American actor and comedian (born 1968)

Marc Price is an American actor and comedian, known for his role as Irwin "Skippy" Handelman on the television series Family Ties.

==Life and career==
Price is the son of Borscht Belt comedian Al Bernie, and singer Joy Mann.

In addition to playing Skippy on Family Ties, Price starred as Eddie 'Ragman' Weinbauer in the 1986 horror film Trick or Treat. He appeared with Kevin Dillon in the 1988 action-adventure film The Rescue. He then hosted the game show Teen Win, Lose or Draw on The Disney Channel (1989–1992).
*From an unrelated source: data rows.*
-- ==== Sys2Proof/Syntax.lean ====
section
/-! DEFINITION. The operations of the port, one constructor per row of spec/opcode_table.json (30_encoding.md R111). -/

namespace Sys2Proof

/-- An operation of the port. `SAMPLE` has one row per build, with the same event words; `d` is the sampled
data-line level, high = `true` (00_scope.md R10). A reserved row keeps the bits the table leaves free in it, so
that no event word is lost. -/
inductive Instr where
  /-- `NOP`, an idle step (44_session.md R232). -/
  | nop
  /-- `SAMPLE d` of an FDXB build (40_acquisition_fdxb.md R131). -/
  | sampleFdxb (d : Bool)
  /-- `SAMPLE d` of an EM4100 build (41_acquisition_em4100.md R151). -/
  | sampleEm4100 (d : Bool)
  /-- `ACTIVATE` (44_session.md R222). -/
  | activate
  /-- `DEACTIVATE` (44_session.md R224). -/
  | deactivate
  /-- `FORMAT` (43_formatter.md R190). -/
  | format
  /-- The reserved word `0x1` (30_encoding.md R113). -/
  | reserved1
  /-- The reserved word `0x5` (30_encoding.md R113). -/
  | reserved5
  /-- The reserved word `0x7` (30_encoding.md R113). -/
  | reserved7
  /-- The reserved word `0x9` (30_encoding.md R113). -/
  | reserved9
  /-- The reserved words `0xA`, `0xB`; `x = ev[0]` (30_encoding.md R113). -/
  | reservedAB (x : Bool)
  /-- The reserved words `0xC` to `0xF`; `x = ev[1:0]` (30_encoding.md R113). -/
  | reservedCF (x : BitVec 2)
  deriving DecidableEq, Repr

end Sys2Proof
end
While hosting the game show, Price played the young American tourist calling himself Michael J. Fox in Killer Tomatoes Eat France in 1991 with John Astin, Angela Visser and Steve Lundquist.

As a stand-up comedian, Price drew heavily on his experiences of growing up in Hollywood. He appeared on Last Comic Standing, and for over 15 years, he was a regular performer at Harrah's Las Vegas while simultaneously working as a producer in Hollywood. During the rest of the 2000s, he predominantly acted as writer/producer for cable television networks such as Disney Channel, Food Network, Animal Planet, GSN, Showtime, as well as producing the TBS game show Midnight Money Madness. In September 2013, Price began making occasional appearances on Fox Sports Live with Jay and Dan.

He is also a member of the Sitcom Legends Tour with Marsha Warfield of Night Court and Jimmie Walker from Good Times.